Need a little help..
I got some errors trying to install VM Player using the Package Manager..
It was going fine then it hit a (as in one) error and continued then it hit some more and closed, but I don't know if it will effect it? I can still start up the VM Player through the Applications menu.. So what do you guys think.. Is there a log I can paste for you to look at?

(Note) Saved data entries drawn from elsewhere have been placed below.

/-- MIGRATION_EPOCH_END (R212). With `flag`, `num` line fills of frame `idx` by misses in L2 are counted, since which accesses miss is not given; otherwise the epoch of partition `part` on die `die` ends, once its length has passed. (DESIGN CHOICE, log 64.) -/
def execMigrationEpochEnd (s : State) : Host.Outcome State Fault Refusal :=
  if s.sel.flag then .next { s with pageCount := tset s.pageCount s.sel.idx (min 65535 (tget 0 s.pageCount s.sel.idx + s.sel.num)) }
  else
    let part := s.sel.part
    let die := s.sel.die
    let p := partOf s part
    let epoch := bitsOf p.migctl.toNat 16 8
    if !p.live || !p.migctl.getLsbD 31 || epoch = 0 || p.checkpoint || decide (arithAt s die < tget 0 p.epochAt die + epoch * 65536) then .next s
    else
      let l := migratable s part die
      let s := takeHot s part ((promoteList p l).take 64) (demoteList p l)
      let s := { s with pageCount := s.pageCount.filter (fun e => !(keyDie (e.1 * 65536) = die && partOfSlice s (keySlice (e.1 * 65536)) = part)) }
      .next (modPart s part (fun p => { p with epochAt := tset p.epochAt die (arithAt s die) }))

/-- A write translated before the seal is still on its way to the page (R213). -/
def writesAhead (s : State) (m : Migration) : Bool :=
  s.remotes.any (fun r => decide (r.id < m.mark) && (r.kind.isStore || (match r.kind with | .lake _ _ => true | _ => false))
    && r.segs.any (fun g => match g.loc with | .mem k => k / 65536 = m.oldKey / 65536 | _ => false))

/-- MIGRATION_SWITCH (R213, phase 2): page `idx` of those sealed is switched; a frame that another sealed page is to take is not given back. -/
def execMigrationSwitch (s : State) : Host.Outcome State Fault Refusal :=
  match nth s.migrations s.sel.idx with
  | none => .next s
  | some m =>
    let src := m.oldKey / 65536
    if writesAhead s m || s.migrations.any (fun x => x != m && x.oldKey / 65536 = m.newFrame) then .next s
    else
      let s := movePage s src m.newFrame
      let s := { s with mem := cellsSet s.mem m.leaf (leBytes (leafWord m.newFrame m.newTier m.die (mem64 s m.leaf)) 8) }
      let s := tlbDrop (moveRemotes s src m.newFrame) m.part m.page (m.page + 65536)
      let rest := s.migrations.filter (fun x => x != m)
      let s := { s with migrations := rest, pageCount := tdel s.pageCount src }
      .next (if rest.any (fun x => x.newFrame = src) then s else freeFrame s src)

/-! ### The switch of a Weir action (R380) -/

/-- An access to the tensor, translated before the seal, is not performed or has not returned. -/
def accessesAhead (s : State) (part : Nat) (t : Tensor) : Bool := s.remotes.any (fun r => r.part = part && remoteMeets s r t.vbase (t.vbase + t.extent))

/-- A migration is sealed on a page of the tensor (R214). -/
def sealedPage (s : State) (part : Nat) (t : Tensor) : Bool := s.migrations.any (fun m => m.part = part && decide (t.vbase ≤ m.page) && decide (m.page < t.vbase + t.pages * 65536))

/-- Moves every page of a tensor to its new frame and switches its leaf. -/
def movePages (s : State) (l : List (Leaf × Nat)) (tier : Nat) : State :=
  l.foldl (fun s x => releaseFrame (switchLeaf (movePage s (frameOf x.1) x.2) x.1 x.2 tier) (frameOf x.1)) s

/-- The pages lose their frames and their leaves are not valid any more (R380, drop). -/
def dropPages (s : State) (l : List Leaf) : State :=
  l.foldl (fun s x => releaseFrame (dropLines { s with mem := cellsSet s.mem x.key (List.replicate 8 0) } (frameOf x * 65536)) (frameOf x)) s

/-- The action is over: the tensor is no longer busy. -/
def endAct (s : State) (a : WeirAct) (t : Tensor) (state : Nat) : State :=
  let s := { s with acts := s.acts.filter (fun x => x != a) }
  pumpRecomputes (tlbDrop (setTensor s a.part { t with busy := false, state := state }) a.part t.vbase (t.vbase + t.pages * 65536))

/-- A victim chosen before the one of an action has not undergone its act (R378). -/
def victimAhead (s : State) (idx : Nat) (a : WeirAct) : Bool := decide (a.act ≤ 3) && (s.acts.take idx).any (fun x => x.part = a.part && decide (x.act ≤ 3))

/-- WEIR_ACTION_SWITCH (R380, R214, R378): action `idx` of those under way is carried out, the victims of one choice in their order, once no migration is sealed on the tensor and no access translated before is outstanding. A page that the codec cannot read stays where it is. -/
def execWeirActionSwitch (s : State) : Host.Outcome State Fault Refusal :=
  match nth s.acts s.sel.idx with
  | none => .next s
  | some a =>
    match tensorOf s a.part a.tid with
    | none => .next { s with acts := s.acts.filter (fun x => x != a) }
    | some t =>
      let leaves := leavesOf s a.part t
      if sealedPage s a.part t || accessesAhead s a.part t || victimAhead s s.sel.idx a then .next s
      else if a.act = 3 then .next (endAct (dropPages s leaves) a t 5)
      else if leaves.any (fun l => l.tier = 3 && !pageDecodes s (frameOf l)) then .next (endAct (a.frames.foldl freeFrame s) a t t.state)
      else
        let tier := if a.dest = 4 then 2 else if a.dest = 3 then 3 else if a.dest = 1 then 0 else 1
        .next (endAct (movePages s (leaves.zip a.frames) tier) a t a.dest)

/-- RESERVE_DRAIN (R382): the Weir of die `die` converts the tensor whose page holds the oldest occupied reserve entry. -/
def execReserveDrain (s : State) : Host.Outcome State Fault Refusal :=
  match s.reserve.find? (fun r => r.slice / 8 = s.sel.die) with
  | none => .next s
  | some r =>
    let part := partOfSlice s r.slice
    match s.tensors.find? (fun e => e.1 / 0x100000 = part && (leavesOf s part e.2).any (fun l => frameOf l = r.line / 512)) with
    | none => .next s
    | some (_, t) =>
      if t.busy || !managed s part t || (partOf s part).checkpoint then .next s
      else
        let go (tier dest : Nat) : State := match takeFrames s (slicesOn s part t.home) tier t.pages with | some (fs, s) => startAct s part t 5 dest fs | none => s
        .next (if t.pages ≤ freeOn s part t.home 1 then go 1 2 else if t.pages ≤ freeOn s part t.home 2 then go 2 4 else s)

/-! ### Recomputes that end (R386 to R388) -/

/-- Everything that waits for a recompute of the tensor: contexts, kernels, and the operations and admissions it lists. -/
def recomputeWaiters (s : State) (r : Recompute) : List Nat :=
  let b : Block := .suspended r.part r.tid
  (s.ctxs.filter (fun e => e.2.running && e.2.block = some b)).map (fun e => e.2.uid)
  ++ s.lakes.flatMap (fun l => (l.2.buf.filter (fun k => match k.parked with | some (x, _, _, _) => x = b | none => false)).map (·.id)) ++ r.waiters
  ++ (if s.peers.any (fun p => p.wait = b) then [peersWaiter] else [])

Also I am wanting to set up a Virtual Machine I guess? I want to get it to where I can run Windows 2000 through Ubuntu as a Virtual Server I guess lol.. I have no idea what I am doing, but I have some things I wish to host that can only be run in windows.. Any help guys?


----------



## TheMatt (May 9, 2006)

Hi, :wave:

What were the errors you were getting? Try installing it through the console.

```
sudo apt-get install [I]packagename[/I]
```
Post the error returned.


----------



## Iomega0318 (Mar 12, 2007)

Good good, geniuses!
Ok here is what it shows me:


> [email protected]:~$ sudo apt-get install vmware-player
> Reading package lists... Done
> Building dependency tree
> Reading state information... Done
> ...


Notice the 3 failed parts near the bottom..


----------



## Iomega0318 (Mar 12, 2007)

Ok so I need some information from you guys,
I am apparently still able to run the VMPlayer and it seems to be working ok, but I would still like to know what the errors mean, but anyways.. I went to http://www.easyvmx.com/ and set up a virtual machine file.. I loaded it in the player and it started my disc Windows 2000 pro install, is that how it is supposed to be done?

**EDIT**
Also whenever I go install other packages or remove them it tries to continue the failed part of the VMPlayer install..
Here is the error it throws at me after it aborts..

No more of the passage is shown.